Collected data:
-- ==== Sys2Proof/Machine/Ops.lean ====
section
/-! DEFINITION. The named operations over registers, memory, the program counter and free values; taking an exception, and the
return from one. -/

namespace Sys2Proof.Machine

/-! ### Registers -/

/-- Read a physical register. -/
def Regs.get (r : Regs) : PhysReg → Word
  | .low k => r.low[k]
  | .usr k => r.usr[k]
  | .fiq k => r.fiq[k]
  | .irq k => r.irq[k]
  | .svc k => r.svc[k]

/-- Write a physical register. -/
def Regs.set (r : Regs) (p : PhysReg) (v : Word) : Regs :=
  match p with
  | .low k => { r with low := r.low.set k v }
  | .usr k => { r with usr := r.usr.set k v }
  | .fiq k => { r with fiq := r.fiq.set k v }
  | .irq k => { r with irq := r.irq.set k v }
  | .svc k => { r with svc := r.svc.set k v }

/-- `phys(mode, i)` (R23); R15 is none of the 26 (R10). -/
def phys (m : Mode) (i : RegNum) : Option PhysReg :=
  if h : i.toNat < 8 then some (.low ⟨i.toNat, h⟩)
  else if h : i.toNat - 8 < 7 then
    let usr : PhysReg := .usr ⟨i.toNat - 8, h⟩
    match m with
    | .user => some usr
    | .firq => some (.fiq ⟨i.toNat - 8, h⟩)
    | .irq => some (if i = 13 then .irq 0 else if i = 14 then .irq 1 else usr)
    | .svc => some (if i = 13 then .svc 0 else if i = 14 then .svc 1 else usr)
  else none

/-- The R14 of a mode's bank (R23). -/
def linkReg : Mode → PhysReg
  | .user => .usr 6
  | .irq => .irq 1
  | .firq => .fiq 6
  | .svc => .svc 1

/-- Register `i` of the bank of mode `m`; every rule says for itself what R15 reads as (R10), and here it reads as zero. -/
def Regs.read (r : Regs) (m : Mode) (i : RegNum) : Word :=
  match phys m i with
  | some p => r.get p
  | none => 0

/-- Write register `i` of the bank of mode `m`; every rule says for itself what writing R15 does (R10), and here it does nothing. -/
def Regs.write (r : Regs) (m : Mode) (i : RegNum) (v : Word) : Regs :=
  match phys m i with
  | some p => r.set p v
  | none => r

/-- `x[i]` (R10). -/
def State.x (s : State) (i : RegNum) : Word := s.regs.read s.psr.mode i

/-- `x[i] <- v` (R10). -/
def State.setX (s : State) (i : RegNum) (v : Word) : State := { s with regs := s.regs.write s.psr.mode i v }

/-- Register `i` of the bank a block transfer uses: the user bank `xu[i]` or the current one (R287). -/
def State.xIn (s : State) (userBank : Bool) (i : RegNum) : Word :=
  s.regs.read (if userBank then .user else s.psr.mode) i

/-- Write register `i` of the bank a block transfer uses (R287). -/
def State.setXIn (s : State) (userBank : Bool) (i : RegNum) (v : Word) : State :=
  { s with regs := s.regs.write (if userBank then .user else s.psr.mode) i v }

/-! ### R15 -/

/-- `PCv(4k)`: the PC `k` words ahead of the instruction, without the PSR (R10). -/
def State.pcv (s : State) (k : PcWord) : Word := pcByteAddr (s.pc + k)

/-- `R15v(4k)`: the PC `k` words ahead of the instruction, with the PSR (R10). -/
def State.r15v (s : State) (k : PcWord) : Word := s.psr.r15 (s.pc + k)

/-- The pipeline when the next instruction in sequence comes up (R40). -/
def Pipeline.shift (p : Pipeline) : Pipeline := ⟨p.stale1, p.stale2, false⟩

/-- The next instruction is at A + 4, modulo 2^26 (R31). -/
def State.advance (s : State) : State := { s with pc := s.pc + 1, pipe := s.pipe.shift }

/-- `pc <- t` (R10): bits 25:2, and the pipeline is refilled (R40). -/
def State.branchTo (s : State) (t : Word) : State := { s with pc := pcField t, pipe := Pipeline.fresh }

/-- `PSR <- v` by an instruction (R36). -/
def State.writePsr (s : State) (v : Word) : State := { s with psr := s.psr.write v }

/-- `PSR <- v` by an instruction that does not write the PC: a change of mode opens the settling window (R42, R470). -/
def State.writePsrOnly (s : State) (v : Word) : State :=
  { s with
    psr := s.psr.write v
    hazard := if (s.psr.write v).mode = s.psr.mode then s.hazard else .modeChanged }

/-- The flags of a result (R170, R171). -/
def State.setFlags (s : State) (r : AluOut) : State := { s with psr := s.psr.withResult r }

/-! ### Free values -/

/-- The `k`-th free word from here (R13). -/
def State.freeWord (s : State) (k : Nat) : Word := Config.anyWord (s.draws + k)

/-- The `k`-th free bit from here (R13). -/
def State.freeBit (s : State) (k : Nat) : Bool := Config.anyBit (s.draws + k)

/-- `k` free values have been drawn. -/
def State.drawn (s : State) (k : Nat) : State := { s with draws := s.draws + k }

/-! ### Taking an exception, and returning from one -/

/-- The seven exceptions (R400). -/
inductive Trap where
  | reset | undefinedInstruction | softwareInterrupt | prefetchAbort | dataAbort | irq | firq
  deriving DecidableEq, Repr

/-- The vector, as a word address: byte addresses 0x00 to 0x1C (R79, R400, C4). -/
def Trap.vector : Trap → PcWord
  | .reset => 0
  | .undefinedInstruction => 1
  | .softwareInterrupt => 2
  | .prefetchAbort => 3
  | .dataAbort => 4
  | .irq => 6
  | .firq => 7

/-- The mode entered (R410). -/
def Trap.mode : Trap → Mode
  | .irq => .irq
  | .firq => .firq
  | _ => .svc

/-- Whether F is set on entry (R410, R420). -/
def Trap.setsF : Trap → Bool
  | .reset => true
  | .firq => Config.firqEntrySetsF
  | _ => false

/-- The PSR after entry: the new mode, I set, F set where the exception says so, the flags as they were (R410). -/
def Psr.enter (p : Psr) (e : Trap) : Psr :=
  { p with i := true, f := p.f || e.setsF, mode := e.mode }

/-- The word saved in R14: the old PSR around the return address; for reset a free value (R410, R402). -/
def State.savedWord (s : State) (e : Trap) (ret : PcWord) : Word :=
  match e with
  | .reset => s.freeWord 0
  | _ => s.psr.r15 ret

/-- `raise e(ret)`: the entry sequence common to all exceptions (R410). `ret` is a word address. -/
def State.enter (s : State) (e : Trap) (ret : PcWord) : State :=
  { s with
    regs := s.regs.set (linkReg e.mode) (s.savedWord e ret)
    psr := s.psr.enter e
    pc := e.vector
    pipe := Pipeline.fresh
    hazard := .clear
    draws := match e with
      | .reset => s.draws + 1
      | _ => s.draws }

/-- The return from an exception: the PC and, under the mode's protection, the PSR from one word (R172, R291, R430). -/
def State.returnTo (s : State) (v : Word) : State := (s.branchTo v).writePsr v

/-! ### Memory -/

/-- The byte at an address; an unlisted address reads as `Config.unwrittenByte`. -/
def Memory.read : Memory → Nat → Byte
  | [], _ => Config.unwrittenByte
  | (k, v) :: t, a => if k = a then v else Memory.read t a

/-- The list with `a` first, unless the byte is what an unlisted address reads as. -/
def Memory.cons (a : Nat) (b : Byte) (m : Memory) : Memory :=
  if b = Config.unwrittenByte then m else (a, b) :: m

/-- Write one byte, keeping the canonical form. -/
def Memory.write : Memory → Nat → Byte → Memory
  | [], a, b => Memory.cons a b []
  | (k, v) :: t, a, b =>
    if a < k then Memory.cons a b ((k, v) :: t)
    else if a = k then Memory.cons a b t
    else (k, v) :: Memory.write t a b

/-- The addresses rise strictly from `lo`, lie in the 32-bit space, and no entry is what an unlisted address reads as. -/
def Memory.wfFrom : Nat → Memory → Bool
  | _, [] => true
  | lo, (k, v) :: t =>
    decide (lo ≤ k) && decide (k < 2 ^ 32) && decide (v ≠ Config.unwrittenByte) && Memory.wfFrom (k + 1) t

/-- The canonical form of memory. -/
def Memory.wf (m : Memory) : Bool := Memory.wfFrom 0 m

/-- A region of the map covers an address. -/
def MemRegion.covers (r : MemRegion) (a : Word) : Bool := decide (r.first ≤ a) && decide (a ≤ r.last)

/-- What answers at an address of the bus; RAM where no region says otherwise (R7; log entry 3). -/
def MemMap.kindAt (m : MemMap) (a : Word) : MemKind := ((m.regions.find? (·.covers a)).map (·.kind)).getD .ram

/-- The address on the bus: MSBLOW forces its upper eight bits low (R63, R483), in every cycle alike. Decision D14 speaks of A31 to A26, which
are six; that the model takes the eight of the rules is a DESIGN CHOICE, and so is every cycle (log entry 23). -/
def State.bus (s : State) (a : Word) : Word := if s.memMap.msblow then a &&& 0x00FFFFFF else a

/-- What answers at an address. -/
def State.kindOf (s : State) (a : Word) : MemKind := s.memMap.kindAt (s.bus a)

/-- What memory holds at an address, be it reached or not. -/
def State.cellAt (s : State) (a : Word) : Byte := s.mem.read (s.bus a).toNat

/-- `mem[a]` as a read cycle gives it (R65): what memory holds, and a free value where there is none (S13; log entry 3). -/
def State.byteAt (s : State) (a : Word) : Byte :=
  if s.kindOf a = .absent then Config.absentByte s.begun (s.bus a) else s.cellAt a

/-- The big-endian word that starts at byte address `a`, aligned or not (R67, R68); sums are modulo 2^32 (R65). -/
def State.wordAt (s : State) (a : Word) : Word :=
  wordOfBytes (s.byteAt a) (s.byteAt (a + 1)) (s.byteAt (a + 2)) (s.byteAt (a + 3))

/-- Byte address `a` lies in the word `k` words ahead of the instruction. -/
def State.inWordAhead (s : State) (a : Word) (k : PcWord) : Bool := field (s.bus a) 2 30 == field (s.bus (s.pcv k)) 2 30

/-- The marks on the prefetched words when the running instruction has written byte address `a`, whatever answers there (R91). -/
def State.notePrefetch (s : State) (a : Word) : Pipeline :=
  { s.pipe with stale1 := s.pipe.stale1 || s.inWordAhead a 1, stale2 := s.pipe.stale2 || s.inWordAhead a 2 }

/-- `mem[a] <- b` (R65, R69), where RAM answers. -/
def State.storeByte (s : State) (a : Word) (b : Byte) : State :=
  { s with
    mem := if s.kindOf a = .ram then s.mem.write (s.bus a).toNat b else s.mem
    pipe := s.notePrefetch a }

/-- Bytes to ascending addresses. -/
def State.storeBytes (s : State) (a : Word) : List Byte → State
  | [] => s
  | b :: bs => (s.storeByte a b).storeBytes (a + 1) bs

/-! ### Bus cycles -/

/-- The value of -TRAN, `true` = translate: in User mode, or where the instruction forces it (R81). -/
def State.tran (s : State) (forced : Bool) : Bool := decide (s.psr.mode = .user) || forced

/-- A rule of the memory manager is in force when `begun` instructions have begun. -/
def AbortRule.inForce (r : AbortRule) (begun : Nat) : Bool := decide (r.since ≤ begun) && r.before.all (fun n => decide (begun < n))

/-- A rule of the memory manager covers a cycle. -/
def AbortRule.hits (r : AbortRule) (begun : Nat) (c : BusCycle) : Bool :=
  r.inForce begun && decide (r.first ≤ c.addr) && decide (c.addr ≤ r.last)
    && (r.kind.all (· == c.kind)) && (r.byte.all (· == c.byte)) && (r.tran.all (· == c.tran)) && (r.mode.all (· == c.mode))

/-- `AbortOracle` (R83). -/
def State.aborted (s : State) (c : BusCycle) : Bool := s.aborts.any (·.hits s.begun c)

/-- A data cycle of the running instruction (R80). -/
def State.dataCycle (s : State) (kind : CycleKind) (byte forced : Bool) (a : Word) : BusCycle :=
  ⟨s.bus a, kind, byte, s.tran forced, s.psr.mode⟩

/-- `addr[1:0] = 00`. -/
def aligned (a : Word) : Bool := field a 0 2 == 0

/-- The next word boundary above an address (R71). -/
def nextWord (a : Word) : Word := (a ||| 3) + 1

/-- The read of a word aborts: one cycle when aligned, a second one four bytes on when not (R67, R68, R84). -/
def State.readAborts (s : State) (forced : Bool) (a : Word) : Bool :=
  s.aborted (s.dataCycle .read false forced a)
    || (!aligned a && s.aborted (s.dataCycle .read false forced (a + 4)))

/-- `MemRead(a, 4)` (R67, R68); none is `abort`. -/
def State.readWord (s : State) (forced : Bool) (a : Word) : Option Word :=
  if s.readAborts forced a then none else some (s.wordAt a)

/-- `MemRead(a, 1)` (R66); none is `abort`. -/
def State.readByte (s : State) (forced : Bool) (a : Word) : Option Byte :=
  if s.aborted (s.dataCycle .read true forced a) then none else some (s.byteAt a)

/-- What a write leaves: the state, and whether it aborted. -/
structure Written where
  state : State
  aborted : Bool
  deriving DecidableEq, Repr

/-- `MemWrite(a, 1, v)` (R69); an aborted write changes nothing (R83). -/
def State.writeByte (s : State) (forced : Bool) (a : Word) (b : Byte) : Written :=
  if s.aborted (s.dataCycle .write true forced a) then ⟨s, true⟩ else ⟨s.storeByte a b, false⟩

/-- How many bytes of a word at `a` lie below the next word boundary. -/
def bytesBelowBoundary (a : Word) : Nat := 4 - (field a 0 2).toNat

/-- `MemWrite(a, 4, v)` (R70, R71): one cycle when aligned; when not, the bytes below the word boundary first. A first cycle that
aborts leaves memory as it was (R252; log entry 8), a second one that aborts leaves the first one's bytes written (R84). -/
def State.writeWord (s : State) (forced : Bool) (a : Word) (v : Word) : Written :=
  if s.aborted (s.dataCycle .write false forced a) then ⟨s, true⟩
  else if aligned a then ⟨s.storeBytes a (bytesOfWord v), false⟩
  else if s.aborted (s.dataCycle .write false forced (nextWord a)) then
    ⟨s.storeBytes a ((bytesOfWord v).take (bytesBelowBoundary a)), true⟩
  else ⟨s.storeBytes a (bytesOfWord v), false⟩

/-! ### Outcomes -/

/-- The three outcomes of one instruction. -/
abbrev Result := Host.Outcome State Fault Refusal

/-- An instruction whose condition fails only advances the PC (R14, R142). -/
def ifPassed (c : Cond) (s : State) (k : Result) : Result :=
  if condPassed c s.psr then k else .next s.advance

end Sys2Proof.Machine
end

■ TASK BRIEF ■
The entries above hold a line with "def Memory.write : Memory" and a later line with "def State.kindOf (s". Write out exactly those lines and all lines between, nothing more.

■ REPLY ■
def Memory.write : Memory → Nat → Byte → Memory
  | [], a, b => Memory.cons a b []
  | (k, v) :: t, a, b =>
    if a < k then Memory.cons a b ((k, v) :: t)
    else if a = k then Memory.cons a b t
    else (k, v) :: Memory.write t a b

/-- The addresses rise strictly from `lo`, lie in the 32-bit space, and no entry is what an unlisted address reads as. -/
def Memory.wfFrom : Nat → Memory → Bool
  | _, [] => true
  | lo, (k, v) :: t =>
    decide (lo ≤ k) && decide (k < 2 ^ 32) && decide (v ≠ Config.unwrittenByte) && Memory.wfFrom (k + 1) t

/-- The canonical form of memory. -/
def Memory.wf (m : Memory) : Bool := Memory.wfFrom 0 m

/-- A region of the map covers an address. -/
def MemRegion.covers (r : MemRegion) (a : Word) : Bool := decide (r.first ≤ a) && decide (a ≤ r.last)

/-- What answers at an address of the bus; RAM where no region says otherwise (R7; log entry 3). -/
def MemMap.kindAt (m : MemMap) (a : Word) : MemKind := ((m.regions.find? (·.covers a)).map (·.kind)).getD .ram

/-- The address on the bus: MSBLOW forces its upper eight bits low (R63, R483), in every cycle alike. Decision D14 speaks of A31 to A26, which
are six; that the model takes the eight of the rules is a DESIGN CHOICE, and so is every cycle (log entry 23). -/
def State.bus (s : State) (a : Word) : Word := if s.memMap.msblow then a &&& 0x00FFFFFF else a

/-- What answers at an address. -/
def State.kindOf (s : State) (a : Word) : MemKind := s.memMap.kindAt (s.bus a)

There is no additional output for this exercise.